Town officials and members of the public pressed for a temporary moratorium on battery energy storage system (BESS) projects in Goshen at the Oct. 23 meeting, citing fire risk, hazardous emissions and gaps in local regulation and emergency response planning.
The comprehensive-plan committee raised concerns that thermal-runaway fires, toxic gases released during battery combustion, limited effective suppression methods and questions about commercial ownership and equipment swaps create public-safety and environmental risks. Committee members and residents said BESS technology is evolving quickly and argued the town should pause new approvals while staff and the committee complete a study and propose zoning or permitting safeguards.
Multiple speakers recounted experiences and research from other municipalities. A resident who identified himself as Chris Healy said testing and real-world incidents show BESS fires can be protracted, difficult to extinguish, and can emit toxic smoke; another resident urged the town to obtain independent technical review rather than rely on applicant-paid consultants. Planning-board members told the board they had several outstanding technical questions after recent applicant presentations, including safe setback distances, fire-suppression strategies, equipment-chain-of-custody and whether proposed installations comply with current zoning.

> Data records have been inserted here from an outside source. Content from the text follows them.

-- ==== Sys2Proof/Machine/Time.lean ====
section
/-! DEFINITION. The time base: the servo of hubs and cells, lock states, link delays, ring closure, PTP and calendar time
(10_time_base.md). -/

namespace Sys2Proof.Machine

/-! ### Time frames (R242, R269, R272, R277) -/

/-- The kind of a time frame: 0 SYNC, 1 SYNC_UP, 2 DELAY_REQ, 3 DELAY_RESP. -/
def timeKind (f : Frame) : Nat := bits f.hdr.toNat 51 50
/-- A data block of a frame. -/
def blockAt (f : Frame) (n : Nat) : Nat := (f.data.getD n 0).toNat
/-- ORIGIN with its fraction, in 1/256 ns. -/
def origin256 (f : Frame) : Int := ((blockAt f 0 * 256 + bits (blockAt f 1) 63 56 : Nat) : Int)
/-- CORR of a time frame. -/
def corrOf (f : Frame) : Nat := bits (blockAt f 1) 55 8

/-- The time of an arrival on the delay-line grid: a tap is 10 units of 1/256 ns (R269). -/
def Plant.arrival (p : Plant) (q : Part) (tap : Fin 64) : Int := p.now256 q + 10 * (tap.val : Int)

/-- A lane is calibrated: it has 16 results (R277). -/
def Plant.calibrated (p : Plant) (q : Part) (l : Nat) : Bool := decide (16 ≤ (p.lane q l).exch.results.length)

/-- time.asym + time.asym_cal of a lane end, in ps. -/
def Plant.asymPs (p : Plant) (q : Part) (l : Nat) : Int := p.get q (timeKey l 2) + p.get q (timeKey l 3)

/-- d_in of a lane end in 1/256 ns (R277): results are kept in 1/512 ns. -/
def Plant.dIn (p : Plant) (q : Part) (l : Nat) : Int :=
  rdiv (sumI (p.lane q l).exch.results) (2 * (p.lane q l).exch.results.length) + rdiv (p.asymPs q l * 256) 2000

/-- A difference of network times in 32-bit arithmetic of nanoseconds, in 1/256 ns (R268). -/
def wrap32 (x : Int) : Int := signed 40 (unsigned 40 x)

/-- e of R271: the offset error that a time frame shows, in 1/256 ns. -/
def Plant.timeError (p : Plant) (q : Part) (l : Nat) (f : Frame) (rx : Int) : Int :=
  wrap32 (origin256 f + corrOf f + p.dIn q l - rx)

/-- The number with the given low 8 bits nearest to k. -/
def nearK (k seq : Nat) : Nat :=
  let d := (seq + 256 - k % 256) % 256
  if d < 128 then k + d else if 256 ≤ k + d then k + d - 256 else seq

/-- A schedule a number of cycles later, through a change of Tc and Ta announced for a boundary (R274, 02 R28). -/
def advance : Nat → Sched → Sched
  | 0, sc => sc
  | n + 1, sc =>
    let s := (sc.s + sc.tc) % 2 ^ 32
    let sc := { sc with s := s, k := sc.k + 1, primary := false }
    advance n (if sc.chgDue ∧ sc.chgS % 2 ^ 32 = s then { sc with tc := sc.chgTc, ta := sc.chgTa, chgDue := false } else sc)

/-- Records e and shows it (R271). -/
def Plant.showErr (p : Plant) (q : Part) (e : Int) : Plant := p.put q K.timeErr (clampI (-2147483648) 2147483647 e)

/-- A step of O (R270, R271). -/
def Plant.stepO (p : Plant) (q : Part) (e : Int) : Plant :=
  let p := p.onNode q (fun n =>
    let c := n.clock.rebase p.tick
    { n with clock := { c with o := c.o + e * 2 ^ 33, slew := 0, slewLen := 0, rho := 0 } })
  (p.put q K.timeRate 0).bump q K.timeSteps 1

/-- ρ at 200 ppm in units of 2^-40. -/
def rhoMax : Int := 219902325

/-- Slew and rate of R271: the error slewed over the next Tc within a limit in 1/256 ns, and ρ moved by e ÷ (256 × Tc). The
last component says whether the rate clamp acted. -/
def servoClock (c : Clock) (tick : Nat) (e lim : Int) (tc : Nat) : Clock × Bool :=
  let c := c.rebase tick
  let rho := c.rho + rdiv (e * 2 ^ 24) tc
  let r := clampI (-rhoMax) rhoMax rho
  ({ c with rho := r, slew := clampI (-lim) lim e * 2 ^ 33, slewLen := ticksNs tc }, decide (r ≠ rho))

/-- ρ in ppb (R270). -/
def ratePpb (rho : Int) : Int := clampI (-200000) 200000 (rdiv (rho * 1000000000) (2 ^ 40))

/-- The servo of a hub or cell without a step (R271). -/
def Plant.disciplineNode (p : Plant) (q : Part) (e : Int) : Plant :=
  let tc := (p.node q).sched.tc
  let r := servoClock (p.node q).clock p.tick e 5120 tc
  let p := (p.onNode q (fun n => { n with clock := r.1 })).put q K.timeRate (ratePpb r.1.rho)
  let p := if r.2 ∨ e < -5120 ∨ 5120 < e then p.bump q K.timeSlewLim 1 else p
  if r.2 then p.raise q (if q.kind = 1 then 25 else 49) 0 else p

/-- |e| in 1/256 ns is at most a threshold in ps. -/
def within (e : Int) (ps : Nat) : Bool := decide (e.natAbs * 1000 ≤ ps * 256)

/-- Apply instants that have passed when SYNC k is in: those before A_k, or, when Ta > Tc, before A_(k−1) (02 R30). -/
def passedApplies (sc : Sched) : Nat := if sc.tc < sc.ta then sc.k - 2 else sc.k - 1

/-- A cell's count of apply instants after a primary frame; the first frame opens this count and that of its samples (06 R141;
log entry 17). -/
def Plant.noteApplies (p : Plant) (q : Part) (fresh locked : Bool) : Plant :=
  match q with
  | .cell c =>
    let n := passedApplies (p.node q).sched
    p.onCell c (fun e => { e with
      applied := if fresh then n else max e.applied n,
      sample := if fresh then { e.sample with k := (p.node q).sched.k } else e.sample,
      everLocked := e.everLocked || locked })
  | _ => p

/-- The table of R275 for a usable primary frame, with the servo of R271. -/
def Plant.lockTable (p : Plant) (q : Part) (e : Int) : Plant :=
  let st := p.getN q K.timeState
  let small := within e (p.getN q K.timeLockThr)
  let mid := within e (p.getN q K.timeUnlockThr)
  let setCount := fun (p : Plant) (n : Nat) => p.onNode q (fun m => { m with sched := { m.sched with count := n } })
  match st with
  | 0 => (setCount (p.stepO q e) (if small then 1 else 0)).put q K.timeState 1
  | 1 =>
    if small then
      let n := (p.node q).sched.count + 1
      let p := setCount (p.disciplineNode q e) n
      if 16 ≤ n then p.put q K.timeState 2 else p
    else if mid then setCount (p.disciplineNode q e) 0
    else setCount (p.stepO q e) 0
  | 2 => if mid then p.disciplineNode q e else (p.disciplineNode q e).unlock q
  | _ => if mid then (p.disciplineNode q e).put q K.timeState 2 else (p.disciplineNode q e).unlock q

/-- Cycle boundaries of a hub or cell: what a hub counts in them, and MEND for the lanes that no PLAN shows restored yet (08 R211). -/
def Plant.partCycles (p : Plant) (q : Part) (n : Nat) : Plant := if n = 0 then p else (p.hubCycles q n).mendAgain q

/-- A usable primary time frame at a hub or cell (R271–R275, R279): one whose ORIGIN is not the scheduled S drives the servo too, before the
part is UNLOCKED (R271, R274). -/
def Plant.primaryFrame (p : Plant) (q : Part) (l : Nat) (f : Frame) (rx : Int) : Plant :=
  let st := p.getN q K.timeState
  let sc := (p.node q).sched
  let seq := bits f.hdr.toNat 47 40
  let origin := blockAt f 0 % 2 ^ 32
  let e := p.timeError q l f rx
  let next : Sched :=
    if st = 0 then { sc with
      valid := true, s := origin, k := nearK p.k seq, tc := p.tc, ta := p.ta,
      chgDue := (p.node .cvc).sched.chgDue, chgS := (p.node .cvc).sched.chgS, chgTc := (p.node .cvc).sched.chgTc,
      chgTa := (p.node .cvc).sched.chgTa }
    else advance ((seq + 256 - sc.k % 256) % 256) sc
  let step := st == 0 || (st == 1 && !within e (p.getN q K.timeUnlockThr))
  let at_ : Int := if step then corrOf f + p.dIn q l else wrap32 (rx - origin256 f)
  if st < 2 ∧ 256 * (next.tc : Int) ≤ at_ then p
  else if st ≠ 0 ∧ next.s % 2 ^ 32 ≠ origin then
    let p := p.showErr q e
    let p := (if step then p.stepO q e else p.disciplineNode q e).unlock q
    if q.kind = 2 then p.raise q 50 0 else p
  else
    let n := if st = 0 then 0 else (seq + 256 - sc.k % 256) % 256
    let p := p.partCycles q n
    let p := p.onNode q (fun n => { n with sched := { next with primary := true, missRun := 0 } })
    let p := ((p.showErr q e).lockTable q e).switchBanks q
    let p := p.noteApplies q (st == 0) (p.locked q)
    if st < 2 then p.latchPlans q else p

/-! ### Receiving time frames (R268, R273, R279) -/

/-- time.wraps follows ORIGIN (R268), after what the frame itself did to N: a part that steps recovers its extension with that frame. -/
def Plant.takeWraps (p : Plant) (q : Part) (f : Frame) : Plant :=
  let o := blockAt f 0
  let hi := o / 2 ^ 32
  p.put q K.timeWraps (if p.now q + 2 ^ 31 < o % 2 ^ 32 then ((hi + 1) % 2 ^ 32 : Nat) else (hi : Nat))

/-- A time frame of the cycle named has driven the servo already. -/
def Plant.hadPrimary (p : Plant) (q : Part) (seq : Nat) : Bool :=
  let sc := (p.node q).sched
  sc.valid && sc.primary && sc.k % 256 == seq

/-- SEQ of a time frame names the present cycle, by the part's own network time (09 R247). -/
def Plant.timeInWindow (p : Plant) (q : Part) (seq : Nat) : Bool := seq == (p.schedNow q).k % 256

/-- The lane a cell takes its primary SYNC from (R273, R279): that of its own segment once locked with a plan; before,
either. -/
def Plant.primaryLane (p : Plant) (c : CellId) (l : Nat) : Bool :=
  let e := p.cell c
  if !p.locked (.cell c) ∨ !e.posKnown ∨ e.plan.latched.isNone then true
  else p.getN (.cell c) K.stringSeg == l

/-- Whether a cell forwards a SYNC that arrived on a lane (R273, R279). -/
def Plant.forwardsSync (p : Plant) (c : CellId) (l : Nat) : Bool :=
  let e := p.cell c
  let pos := p.getN (.cell c) K.stringPos
  match e.posKnown, e.plan.latched with
  | true, some v => if l = 0 then decide (pos < v.a) else decide (v.b ≤ pos)
  | _, _ => true

/-- A SYNC queued for the cell's other lane: d_in and the arrival go into CORR, the departure joins them as it leaves
(R272). -/
def Plant.passSync (p : Plant) (c : CellId) (l : Nat) (f : Frame) (rx : Int) : Plant :=
  let q := Part.cell c
  let b := blockAt f 1
  let b := addCorr b (p.dIn q l - rx)
  let b := b - b % 256 + (b + 1) % 256
  let data := match f.data with
    | o :: _ :: t => o :: BitVec.ofNat 64 b :: t
    | d => d
  p.send q (otherLane l) (forwardFrame (p.hopCode q l) f f.hdr data)

/-- Cells at the split of a normal string compare the SYNCs of both ports (R280). -/
def Plant.closureNote (p : Plant) (c : CellId) (l seq : Nat) (e : Int) : Plant :=
  let q := Part.cell c
  let pos := p.getN q K.stringPos
  match (p.cell c).plan.latched with
  | some v =>
    if v.brk ∨ v.a ≠ v.b ∨ !(p.cell c).posKnown ∨ (pos + 1 ≠ v.a ∧ pos ≠ v.a) then p
    else
      let p := p.onNode q (fun n => { n with sched :=
        if l = 0 then { n.sched with eHead := some e, eHeadSeq := seq } else { n.sched with eTail := some e, eTailSeq := seq } })
      let sc := (p.node q).sched
      match sc.eHead, sc.eTail with
      | some a, some b =>
        if sc.eHeadSeq ≠ sc.eTailSeq then p
        else
          let cs := ((a - b) :: sc.closures).take 16
          let p := p.onNode q (fun n => { n with sched := { n.sched with eHead := none, eTail := none, closures := cs } })
          p.put q K.timeClosureOwn (clampI (-2147483648) 2147483647 (rdiv (sumI cs * 1000) (256 * cs.length)))
      | _, _ => p
  | none => p

/-- A SYNC at a cell (R268–R280, 09 R241). -/
def Plant.syncAtCell (p : Plant) (c : CellId) (l : Nat) (f : Frame) (rx : Int) (good : Bool) : Plant :=
  let q := Part.cell c
  let seq := bits f.hdr.toNat 47 40
  let cal := p.calibrated q l
  if !p.serving q then (if cal then p.passSync c l f rx else p)
  else if p.locked q ∧ !p.timeInWindow q seq then p.violation q l 6
  else
    let fwd := p.forwardsSync c l && cal
    let p := if good then
        let p := (p.put q K.tamTgenLatched (bits f.hdr.toNat 39 36)).onCell c (fun e => { e with hasTgen := true })
        let e := p.timeError q l f rx
        let p := if cal ∧ p.primaryLane c l ∧ !p.hadPrimary q seq then p.primaryFrame q l f rx else p
        let p := p.takeWraps q f
        if cal then p.closureNote c l seq e else p
      else p
    if fwd then p.passSync c l f rx else p

/-- SYNC: a SYNC at a cell; a hub discards one that arrives at a string port (R273, R279). -/
def execSync (port : Port) (f : Frame) (tap : Fin 64) (s : State) : Host.Outcome State Fault Refusal :=
  s.on (fun p => p.receive port f 4 (fun p good =>
    match port.part with
    | .cell c => if timeKind f = 0 then p.syncAtCell c port.lane.val f (p.arrival port.part tap) good else p
    | _ => p))

/-- A hub uses a SYNC_UP: its time, and the report form of the cycle (R273, 09 R242, 08 R218). -/
def Plant.useSyncUp (p : Plant) (h : Fin 8) (l : Nat) (f : Frame) (rx : Int) : Plant :=
  let q := Part.hub h
  let p := p.onHub h (fun u => { u with
    tgen := bits f.hdr.toNat 39 36, form := bits (blockAt f 2) 57 56,
    omitted := bits (blockAt f 2) 23 0, heldUp := none })
  (p.primaryFrame q l f rx).takeWraps q f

Officials said two active or recently filed BESS-related applications exist in a Harley Road overlay district; the planning board has referred those requests to the zoning board for waivers where necessary. Board members said they would consider drafting a short-term moratorium patterned on the town’s prior solar moratorium to allow time for staff, emergency services and the planning board to define objective standards, training requirements for first responders, site-design and decommissioning requirements, and minimum insurance or escrow obligations before any local approvals proceed.
No formal moratorium was adopted at the Oct. 23 meeting. Board members directed staff and the comprehensive-plan committee to prepare a proposed moratorium ordinance and a short technical checklist about public-safety and environmental safeguards for board consideration.